# Exercise description
Copy the lines below that contain "consecutive".

Start of Study material

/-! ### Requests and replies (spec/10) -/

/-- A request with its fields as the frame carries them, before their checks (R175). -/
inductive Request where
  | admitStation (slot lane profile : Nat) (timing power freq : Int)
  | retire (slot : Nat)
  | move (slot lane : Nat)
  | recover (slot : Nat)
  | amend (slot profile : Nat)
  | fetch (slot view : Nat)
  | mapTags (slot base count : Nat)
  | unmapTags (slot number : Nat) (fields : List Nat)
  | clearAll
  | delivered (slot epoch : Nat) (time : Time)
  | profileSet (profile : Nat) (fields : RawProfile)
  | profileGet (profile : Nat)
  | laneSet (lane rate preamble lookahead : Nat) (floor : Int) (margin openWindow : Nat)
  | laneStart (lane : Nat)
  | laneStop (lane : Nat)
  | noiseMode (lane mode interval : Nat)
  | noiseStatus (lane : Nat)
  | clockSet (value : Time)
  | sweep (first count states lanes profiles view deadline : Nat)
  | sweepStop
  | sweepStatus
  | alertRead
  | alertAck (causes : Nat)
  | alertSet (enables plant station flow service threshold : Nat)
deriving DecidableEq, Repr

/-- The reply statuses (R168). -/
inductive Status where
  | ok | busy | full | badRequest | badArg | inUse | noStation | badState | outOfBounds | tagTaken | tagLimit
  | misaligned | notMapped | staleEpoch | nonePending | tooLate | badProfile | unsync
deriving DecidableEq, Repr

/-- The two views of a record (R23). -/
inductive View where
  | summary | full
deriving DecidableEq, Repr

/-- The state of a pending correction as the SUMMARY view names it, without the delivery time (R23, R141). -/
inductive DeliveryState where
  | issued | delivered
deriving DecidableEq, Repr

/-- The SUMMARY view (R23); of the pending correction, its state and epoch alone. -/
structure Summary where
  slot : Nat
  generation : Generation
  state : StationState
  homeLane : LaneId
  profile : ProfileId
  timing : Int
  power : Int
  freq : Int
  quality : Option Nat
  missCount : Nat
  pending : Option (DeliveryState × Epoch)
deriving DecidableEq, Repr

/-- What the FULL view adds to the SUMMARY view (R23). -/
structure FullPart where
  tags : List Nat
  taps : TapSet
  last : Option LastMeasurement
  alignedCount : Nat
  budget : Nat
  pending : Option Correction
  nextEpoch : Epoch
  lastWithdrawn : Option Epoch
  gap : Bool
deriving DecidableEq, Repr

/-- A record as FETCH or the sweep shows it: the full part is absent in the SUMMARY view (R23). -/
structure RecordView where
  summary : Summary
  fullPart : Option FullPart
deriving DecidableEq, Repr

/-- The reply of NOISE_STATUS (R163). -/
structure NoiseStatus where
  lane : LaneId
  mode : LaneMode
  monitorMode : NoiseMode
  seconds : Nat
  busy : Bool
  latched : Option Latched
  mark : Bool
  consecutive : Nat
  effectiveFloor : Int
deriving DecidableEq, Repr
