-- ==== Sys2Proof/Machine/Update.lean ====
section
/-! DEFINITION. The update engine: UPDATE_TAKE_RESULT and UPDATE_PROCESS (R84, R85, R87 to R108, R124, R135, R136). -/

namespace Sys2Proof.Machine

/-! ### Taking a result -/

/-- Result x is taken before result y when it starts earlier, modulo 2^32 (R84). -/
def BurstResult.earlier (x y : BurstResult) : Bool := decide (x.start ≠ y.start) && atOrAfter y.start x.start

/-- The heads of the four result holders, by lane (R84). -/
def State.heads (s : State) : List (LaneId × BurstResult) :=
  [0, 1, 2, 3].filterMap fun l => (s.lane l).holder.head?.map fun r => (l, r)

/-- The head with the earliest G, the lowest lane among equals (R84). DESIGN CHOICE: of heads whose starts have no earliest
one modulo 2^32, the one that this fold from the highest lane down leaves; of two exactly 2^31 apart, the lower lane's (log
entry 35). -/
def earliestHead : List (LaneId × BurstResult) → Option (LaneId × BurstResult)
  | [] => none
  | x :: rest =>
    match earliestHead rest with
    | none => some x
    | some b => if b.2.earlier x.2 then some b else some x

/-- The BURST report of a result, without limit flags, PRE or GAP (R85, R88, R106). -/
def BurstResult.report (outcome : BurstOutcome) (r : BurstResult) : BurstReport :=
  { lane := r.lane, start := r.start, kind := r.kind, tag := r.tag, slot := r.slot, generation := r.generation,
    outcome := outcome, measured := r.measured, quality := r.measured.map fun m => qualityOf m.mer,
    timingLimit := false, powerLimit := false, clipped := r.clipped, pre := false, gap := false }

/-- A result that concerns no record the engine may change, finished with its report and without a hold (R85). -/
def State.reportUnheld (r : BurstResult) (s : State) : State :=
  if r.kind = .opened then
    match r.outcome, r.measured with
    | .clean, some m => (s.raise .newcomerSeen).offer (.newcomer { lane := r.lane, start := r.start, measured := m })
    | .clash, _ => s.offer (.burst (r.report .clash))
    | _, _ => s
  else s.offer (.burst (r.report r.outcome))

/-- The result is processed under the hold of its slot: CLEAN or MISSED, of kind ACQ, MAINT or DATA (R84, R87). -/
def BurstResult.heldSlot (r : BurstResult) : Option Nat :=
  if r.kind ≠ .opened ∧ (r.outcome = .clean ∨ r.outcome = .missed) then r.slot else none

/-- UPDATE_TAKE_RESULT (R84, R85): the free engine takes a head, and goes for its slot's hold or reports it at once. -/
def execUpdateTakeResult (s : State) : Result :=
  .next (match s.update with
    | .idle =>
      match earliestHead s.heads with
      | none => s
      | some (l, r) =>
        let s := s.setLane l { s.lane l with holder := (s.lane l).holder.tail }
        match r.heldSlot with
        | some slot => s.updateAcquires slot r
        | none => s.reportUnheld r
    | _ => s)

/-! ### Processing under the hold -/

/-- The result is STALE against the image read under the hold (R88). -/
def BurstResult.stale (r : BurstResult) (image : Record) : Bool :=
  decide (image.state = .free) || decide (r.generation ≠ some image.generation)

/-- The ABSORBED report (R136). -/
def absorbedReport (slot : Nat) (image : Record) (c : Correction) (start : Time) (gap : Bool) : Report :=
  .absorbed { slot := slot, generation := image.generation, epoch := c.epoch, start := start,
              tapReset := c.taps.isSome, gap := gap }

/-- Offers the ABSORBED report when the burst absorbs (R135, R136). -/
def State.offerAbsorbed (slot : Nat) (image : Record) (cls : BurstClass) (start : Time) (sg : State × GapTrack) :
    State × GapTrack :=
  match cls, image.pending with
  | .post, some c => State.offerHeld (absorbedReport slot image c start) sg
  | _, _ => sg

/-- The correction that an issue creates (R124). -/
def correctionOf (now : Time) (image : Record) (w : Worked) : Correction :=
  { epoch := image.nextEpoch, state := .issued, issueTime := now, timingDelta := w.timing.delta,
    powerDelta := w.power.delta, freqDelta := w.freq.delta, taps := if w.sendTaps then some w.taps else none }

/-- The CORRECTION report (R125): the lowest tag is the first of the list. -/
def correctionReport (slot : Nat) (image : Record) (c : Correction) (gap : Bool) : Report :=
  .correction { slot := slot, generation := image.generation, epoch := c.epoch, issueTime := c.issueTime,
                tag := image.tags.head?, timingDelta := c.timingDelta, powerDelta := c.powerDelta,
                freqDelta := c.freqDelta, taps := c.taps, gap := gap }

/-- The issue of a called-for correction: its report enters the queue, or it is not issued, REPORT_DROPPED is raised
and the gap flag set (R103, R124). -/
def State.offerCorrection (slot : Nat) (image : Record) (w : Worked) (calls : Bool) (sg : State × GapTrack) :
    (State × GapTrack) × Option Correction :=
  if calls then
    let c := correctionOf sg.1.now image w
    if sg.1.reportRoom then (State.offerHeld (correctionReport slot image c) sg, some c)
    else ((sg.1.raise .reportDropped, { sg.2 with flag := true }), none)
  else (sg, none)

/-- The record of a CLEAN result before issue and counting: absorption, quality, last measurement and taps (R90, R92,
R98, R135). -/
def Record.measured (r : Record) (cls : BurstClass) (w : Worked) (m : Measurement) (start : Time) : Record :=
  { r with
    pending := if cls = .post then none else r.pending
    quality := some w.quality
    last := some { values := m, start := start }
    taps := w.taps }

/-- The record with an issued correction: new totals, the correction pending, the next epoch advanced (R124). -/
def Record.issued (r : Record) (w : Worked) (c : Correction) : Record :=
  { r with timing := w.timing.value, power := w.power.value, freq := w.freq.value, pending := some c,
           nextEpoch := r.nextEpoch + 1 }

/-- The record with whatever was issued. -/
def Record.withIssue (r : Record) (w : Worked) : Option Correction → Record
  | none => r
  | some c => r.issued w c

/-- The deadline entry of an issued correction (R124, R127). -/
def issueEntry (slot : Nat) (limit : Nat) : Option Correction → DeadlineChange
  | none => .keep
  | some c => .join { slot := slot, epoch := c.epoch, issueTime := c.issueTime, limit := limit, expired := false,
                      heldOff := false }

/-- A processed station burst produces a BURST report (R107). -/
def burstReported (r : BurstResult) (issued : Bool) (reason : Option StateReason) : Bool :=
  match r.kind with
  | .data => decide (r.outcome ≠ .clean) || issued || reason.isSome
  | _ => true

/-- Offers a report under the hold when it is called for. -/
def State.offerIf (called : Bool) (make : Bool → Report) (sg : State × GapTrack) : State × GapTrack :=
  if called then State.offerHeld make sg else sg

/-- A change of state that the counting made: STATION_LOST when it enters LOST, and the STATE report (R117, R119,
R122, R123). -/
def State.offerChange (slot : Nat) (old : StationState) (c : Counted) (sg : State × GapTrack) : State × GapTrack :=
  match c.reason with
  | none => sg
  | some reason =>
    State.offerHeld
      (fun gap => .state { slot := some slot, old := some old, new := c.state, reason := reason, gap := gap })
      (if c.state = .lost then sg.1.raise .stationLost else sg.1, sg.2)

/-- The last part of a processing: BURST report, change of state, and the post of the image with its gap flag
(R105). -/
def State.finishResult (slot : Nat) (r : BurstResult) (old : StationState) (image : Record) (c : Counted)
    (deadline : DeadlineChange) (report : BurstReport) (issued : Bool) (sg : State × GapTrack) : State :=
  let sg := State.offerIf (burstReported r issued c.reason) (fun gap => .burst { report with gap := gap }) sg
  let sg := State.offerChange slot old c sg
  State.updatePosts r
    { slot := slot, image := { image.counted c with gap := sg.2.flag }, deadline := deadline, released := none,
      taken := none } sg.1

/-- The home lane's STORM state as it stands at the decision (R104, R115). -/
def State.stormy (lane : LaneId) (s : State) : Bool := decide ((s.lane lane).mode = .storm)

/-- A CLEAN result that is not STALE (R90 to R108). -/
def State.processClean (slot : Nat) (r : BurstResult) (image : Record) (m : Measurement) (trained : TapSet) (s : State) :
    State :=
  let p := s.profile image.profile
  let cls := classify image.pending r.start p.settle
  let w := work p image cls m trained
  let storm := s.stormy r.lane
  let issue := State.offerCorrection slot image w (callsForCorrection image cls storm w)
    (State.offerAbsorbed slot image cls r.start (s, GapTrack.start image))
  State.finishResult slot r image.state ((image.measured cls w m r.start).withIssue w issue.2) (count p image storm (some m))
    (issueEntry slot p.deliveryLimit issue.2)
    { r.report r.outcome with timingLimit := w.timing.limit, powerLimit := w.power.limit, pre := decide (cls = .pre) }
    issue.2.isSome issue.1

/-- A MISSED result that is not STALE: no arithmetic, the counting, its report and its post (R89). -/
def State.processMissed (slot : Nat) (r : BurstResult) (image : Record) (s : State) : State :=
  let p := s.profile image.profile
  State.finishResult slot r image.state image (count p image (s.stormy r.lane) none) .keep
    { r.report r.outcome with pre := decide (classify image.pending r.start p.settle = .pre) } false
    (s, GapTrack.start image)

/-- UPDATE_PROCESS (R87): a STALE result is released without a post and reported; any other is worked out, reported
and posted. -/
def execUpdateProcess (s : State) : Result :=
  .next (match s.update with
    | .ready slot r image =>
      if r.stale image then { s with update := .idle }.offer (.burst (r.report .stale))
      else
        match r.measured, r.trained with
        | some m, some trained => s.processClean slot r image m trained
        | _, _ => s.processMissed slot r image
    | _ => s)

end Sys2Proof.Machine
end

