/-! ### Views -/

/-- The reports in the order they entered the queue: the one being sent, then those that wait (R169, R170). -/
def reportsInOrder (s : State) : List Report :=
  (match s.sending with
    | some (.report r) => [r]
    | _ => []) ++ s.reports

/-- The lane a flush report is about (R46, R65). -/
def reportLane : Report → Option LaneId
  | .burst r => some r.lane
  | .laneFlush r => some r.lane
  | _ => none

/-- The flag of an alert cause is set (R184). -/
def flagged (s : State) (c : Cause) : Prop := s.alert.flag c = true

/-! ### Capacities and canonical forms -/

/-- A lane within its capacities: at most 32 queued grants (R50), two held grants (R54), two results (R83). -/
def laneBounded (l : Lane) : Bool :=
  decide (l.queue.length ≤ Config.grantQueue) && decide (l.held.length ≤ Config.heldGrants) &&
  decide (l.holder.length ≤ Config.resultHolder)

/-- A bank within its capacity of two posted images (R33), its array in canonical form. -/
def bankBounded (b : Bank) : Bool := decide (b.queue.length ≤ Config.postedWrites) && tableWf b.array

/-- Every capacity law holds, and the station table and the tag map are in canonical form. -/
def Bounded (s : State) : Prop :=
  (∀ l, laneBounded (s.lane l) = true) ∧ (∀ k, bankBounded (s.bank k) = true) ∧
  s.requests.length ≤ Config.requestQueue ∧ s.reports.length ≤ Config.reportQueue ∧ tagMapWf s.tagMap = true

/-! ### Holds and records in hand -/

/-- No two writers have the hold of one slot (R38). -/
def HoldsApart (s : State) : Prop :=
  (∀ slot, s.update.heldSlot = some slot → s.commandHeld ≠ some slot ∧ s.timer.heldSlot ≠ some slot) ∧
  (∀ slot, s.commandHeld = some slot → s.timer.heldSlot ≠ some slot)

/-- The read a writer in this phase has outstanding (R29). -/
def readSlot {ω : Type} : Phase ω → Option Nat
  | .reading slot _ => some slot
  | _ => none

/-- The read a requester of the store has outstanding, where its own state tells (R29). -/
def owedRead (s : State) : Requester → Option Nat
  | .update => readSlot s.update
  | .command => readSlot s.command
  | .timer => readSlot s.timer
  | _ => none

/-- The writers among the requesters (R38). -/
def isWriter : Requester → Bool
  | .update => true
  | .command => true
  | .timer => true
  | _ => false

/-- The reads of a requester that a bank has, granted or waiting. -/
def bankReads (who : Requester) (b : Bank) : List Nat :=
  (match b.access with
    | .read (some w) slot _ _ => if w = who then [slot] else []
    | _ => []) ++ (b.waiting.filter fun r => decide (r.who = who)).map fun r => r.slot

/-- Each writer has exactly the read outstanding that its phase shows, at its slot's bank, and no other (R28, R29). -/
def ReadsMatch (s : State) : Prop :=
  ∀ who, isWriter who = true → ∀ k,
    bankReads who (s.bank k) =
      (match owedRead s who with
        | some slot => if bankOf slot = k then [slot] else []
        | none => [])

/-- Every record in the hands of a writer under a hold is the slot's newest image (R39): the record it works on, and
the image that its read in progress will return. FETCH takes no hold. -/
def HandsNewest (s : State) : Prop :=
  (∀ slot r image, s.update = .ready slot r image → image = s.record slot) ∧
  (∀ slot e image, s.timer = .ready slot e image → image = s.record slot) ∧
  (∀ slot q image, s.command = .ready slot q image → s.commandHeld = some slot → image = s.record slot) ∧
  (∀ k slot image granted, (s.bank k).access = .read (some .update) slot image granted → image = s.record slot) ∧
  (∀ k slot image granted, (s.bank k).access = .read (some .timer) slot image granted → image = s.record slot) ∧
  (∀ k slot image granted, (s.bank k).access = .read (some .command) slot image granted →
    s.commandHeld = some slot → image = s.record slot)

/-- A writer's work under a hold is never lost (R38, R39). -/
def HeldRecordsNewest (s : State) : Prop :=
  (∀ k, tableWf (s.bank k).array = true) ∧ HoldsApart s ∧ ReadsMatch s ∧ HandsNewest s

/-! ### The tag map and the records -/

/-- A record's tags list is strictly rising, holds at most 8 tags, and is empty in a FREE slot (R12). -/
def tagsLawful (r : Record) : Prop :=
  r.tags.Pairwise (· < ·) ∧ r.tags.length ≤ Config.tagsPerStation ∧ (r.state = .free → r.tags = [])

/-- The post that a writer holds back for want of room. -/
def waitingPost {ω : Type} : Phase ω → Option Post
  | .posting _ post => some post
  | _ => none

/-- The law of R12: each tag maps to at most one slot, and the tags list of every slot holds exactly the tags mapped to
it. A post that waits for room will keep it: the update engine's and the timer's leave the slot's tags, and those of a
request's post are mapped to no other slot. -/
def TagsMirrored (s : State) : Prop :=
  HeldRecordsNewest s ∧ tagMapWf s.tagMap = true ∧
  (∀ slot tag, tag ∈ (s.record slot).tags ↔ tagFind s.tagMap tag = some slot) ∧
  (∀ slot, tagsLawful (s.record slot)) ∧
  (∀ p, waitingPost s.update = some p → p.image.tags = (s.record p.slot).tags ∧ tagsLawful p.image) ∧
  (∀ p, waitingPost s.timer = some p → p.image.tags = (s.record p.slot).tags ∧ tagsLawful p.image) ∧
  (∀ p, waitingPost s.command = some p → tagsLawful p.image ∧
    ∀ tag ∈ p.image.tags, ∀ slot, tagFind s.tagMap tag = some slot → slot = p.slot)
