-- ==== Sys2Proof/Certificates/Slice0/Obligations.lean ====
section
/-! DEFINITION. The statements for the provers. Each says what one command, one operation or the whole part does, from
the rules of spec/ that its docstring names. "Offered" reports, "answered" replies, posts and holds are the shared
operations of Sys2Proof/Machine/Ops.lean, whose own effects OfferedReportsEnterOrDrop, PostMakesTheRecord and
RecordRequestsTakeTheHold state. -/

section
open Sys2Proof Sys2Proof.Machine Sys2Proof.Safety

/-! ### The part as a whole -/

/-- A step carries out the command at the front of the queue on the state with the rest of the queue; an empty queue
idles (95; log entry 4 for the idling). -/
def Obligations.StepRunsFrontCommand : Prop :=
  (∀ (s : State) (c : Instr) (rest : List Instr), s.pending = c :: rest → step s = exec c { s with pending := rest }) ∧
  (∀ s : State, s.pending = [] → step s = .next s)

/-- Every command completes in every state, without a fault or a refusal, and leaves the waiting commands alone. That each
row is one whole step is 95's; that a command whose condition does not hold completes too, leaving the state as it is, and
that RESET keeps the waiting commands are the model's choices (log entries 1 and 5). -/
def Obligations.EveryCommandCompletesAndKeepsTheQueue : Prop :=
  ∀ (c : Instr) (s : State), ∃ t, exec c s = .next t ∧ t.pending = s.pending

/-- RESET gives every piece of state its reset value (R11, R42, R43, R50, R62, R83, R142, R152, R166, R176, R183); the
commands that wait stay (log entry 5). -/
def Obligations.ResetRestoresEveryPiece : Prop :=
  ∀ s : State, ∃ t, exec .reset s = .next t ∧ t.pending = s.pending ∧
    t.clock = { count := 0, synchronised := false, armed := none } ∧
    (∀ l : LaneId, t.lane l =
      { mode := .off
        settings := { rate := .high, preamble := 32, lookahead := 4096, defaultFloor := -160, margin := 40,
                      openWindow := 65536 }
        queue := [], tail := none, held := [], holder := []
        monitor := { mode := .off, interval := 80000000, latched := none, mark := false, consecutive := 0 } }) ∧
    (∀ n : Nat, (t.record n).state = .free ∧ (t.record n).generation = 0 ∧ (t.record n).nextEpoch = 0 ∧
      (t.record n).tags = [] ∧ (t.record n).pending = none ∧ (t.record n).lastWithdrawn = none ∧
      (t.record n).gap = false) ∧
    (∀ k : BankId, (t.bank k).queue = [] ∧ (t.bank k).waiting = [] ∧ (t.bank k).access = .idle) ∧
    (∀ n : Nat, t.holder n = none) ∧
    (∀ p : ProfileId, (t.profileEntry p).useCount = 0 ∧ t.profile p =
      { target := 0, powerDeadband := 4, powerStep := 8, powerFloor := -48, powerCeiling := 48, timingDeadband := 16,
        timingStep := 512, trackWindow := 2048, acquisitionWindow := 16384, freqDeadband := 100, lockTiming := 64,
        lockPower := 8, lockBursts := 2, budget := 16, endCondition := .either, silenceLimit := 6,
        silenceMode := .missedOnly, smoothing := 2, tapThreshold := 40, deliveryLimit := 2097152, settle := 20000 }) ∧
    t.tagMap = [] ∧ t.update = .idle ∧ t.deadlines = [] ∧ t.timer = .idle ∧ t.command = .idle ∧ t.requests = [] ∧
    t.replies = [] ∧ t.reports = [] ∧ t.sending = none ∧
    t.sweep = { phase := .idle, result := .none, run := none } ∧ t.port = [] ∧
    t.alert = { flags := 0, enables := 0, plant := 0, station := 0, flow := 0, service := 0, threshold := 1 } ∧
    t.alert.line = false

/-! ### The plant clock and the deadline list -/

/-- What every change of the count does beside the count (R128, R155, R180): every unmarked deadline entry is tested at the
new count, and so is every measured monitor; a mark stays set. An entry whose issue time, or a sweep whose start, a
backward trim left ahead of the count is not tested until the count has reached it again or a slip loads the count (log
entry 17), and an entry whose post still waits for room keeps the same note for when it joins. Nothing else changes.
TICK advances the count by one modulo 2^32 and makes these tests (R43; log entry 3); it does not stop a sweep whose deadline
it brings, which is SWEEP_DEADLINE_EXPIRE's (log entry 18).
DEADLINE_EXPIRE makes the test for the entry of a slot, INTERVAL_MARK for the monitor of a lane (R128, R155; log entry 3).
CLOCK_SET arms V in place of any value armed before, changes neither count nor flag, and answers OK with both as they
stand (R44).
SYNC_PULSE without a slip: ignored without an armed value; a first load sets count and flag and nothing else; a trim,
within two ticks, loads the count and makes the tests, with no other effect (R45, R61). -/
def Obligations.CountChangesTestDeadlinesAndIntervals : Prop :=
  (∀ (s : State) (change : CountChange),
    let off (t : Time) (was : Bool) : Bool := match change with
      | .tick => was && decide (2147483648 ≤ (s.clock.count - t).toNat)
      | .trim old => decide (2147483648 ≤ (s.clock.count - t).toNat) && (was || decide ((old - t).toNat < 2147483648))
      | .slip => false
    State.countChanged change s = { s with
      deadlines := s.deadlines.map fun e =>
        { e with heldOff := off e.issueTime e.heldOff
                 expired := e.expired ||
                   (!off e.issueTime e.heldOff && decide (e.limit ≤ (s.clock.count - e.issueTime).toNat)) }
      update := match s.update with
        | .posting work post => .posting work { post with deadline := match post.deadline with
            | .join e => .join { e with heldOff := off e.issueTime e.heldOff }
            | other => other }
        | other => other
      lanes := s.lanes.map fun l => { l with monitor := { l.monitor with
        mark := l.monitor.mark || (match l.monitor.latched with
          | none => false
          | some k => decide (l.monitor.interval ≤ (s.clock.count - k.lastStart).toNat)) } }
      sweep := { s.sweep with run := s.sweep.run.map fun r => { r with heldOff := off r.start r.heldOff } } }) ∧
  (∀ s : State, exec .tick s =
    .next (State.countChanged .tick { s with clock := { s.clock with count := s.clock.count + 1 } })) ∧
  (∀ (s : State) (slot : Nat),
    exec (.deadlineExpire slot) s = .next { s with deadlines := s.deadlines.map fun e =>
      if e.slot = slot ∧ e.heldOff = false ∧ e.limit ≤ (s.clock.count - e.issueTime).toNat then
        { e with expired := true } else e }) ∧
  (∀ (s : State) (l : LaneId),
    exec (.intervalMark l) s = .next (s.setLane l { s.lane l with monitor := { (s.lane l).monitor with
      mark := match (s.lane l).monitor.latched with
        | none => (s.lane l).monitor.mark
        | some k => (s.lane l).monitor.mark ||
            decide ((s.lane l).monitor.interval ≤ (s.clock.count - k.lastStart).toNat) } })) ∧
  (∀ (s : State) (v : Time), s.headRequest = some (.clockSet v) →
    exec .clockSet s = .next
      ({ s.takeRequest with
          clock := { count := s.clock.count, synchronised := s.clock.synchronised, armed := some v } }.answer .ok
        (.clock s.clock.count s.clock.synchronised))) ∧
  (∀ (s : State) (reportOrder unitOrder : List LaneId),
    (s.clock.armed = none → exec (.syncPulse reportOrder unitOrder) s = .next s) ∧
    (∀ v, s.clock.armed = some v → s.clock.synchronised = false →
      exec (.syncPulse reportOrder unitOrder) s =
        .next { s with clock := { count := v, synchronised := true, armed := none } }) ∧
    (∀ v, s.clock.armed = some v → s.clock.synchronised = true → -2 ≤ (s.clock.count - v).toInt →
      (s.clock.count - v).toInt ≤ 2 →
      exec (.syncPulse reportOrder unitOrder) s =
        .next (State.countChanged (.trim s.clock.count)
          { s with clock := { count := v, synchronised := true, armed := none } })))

End of Study material

# Response to this exercise
  consecutive : Nat
        monitor := { mode := .off, interval := 80000000, latched := none, mark := false, consecutive := 0 } }) ∧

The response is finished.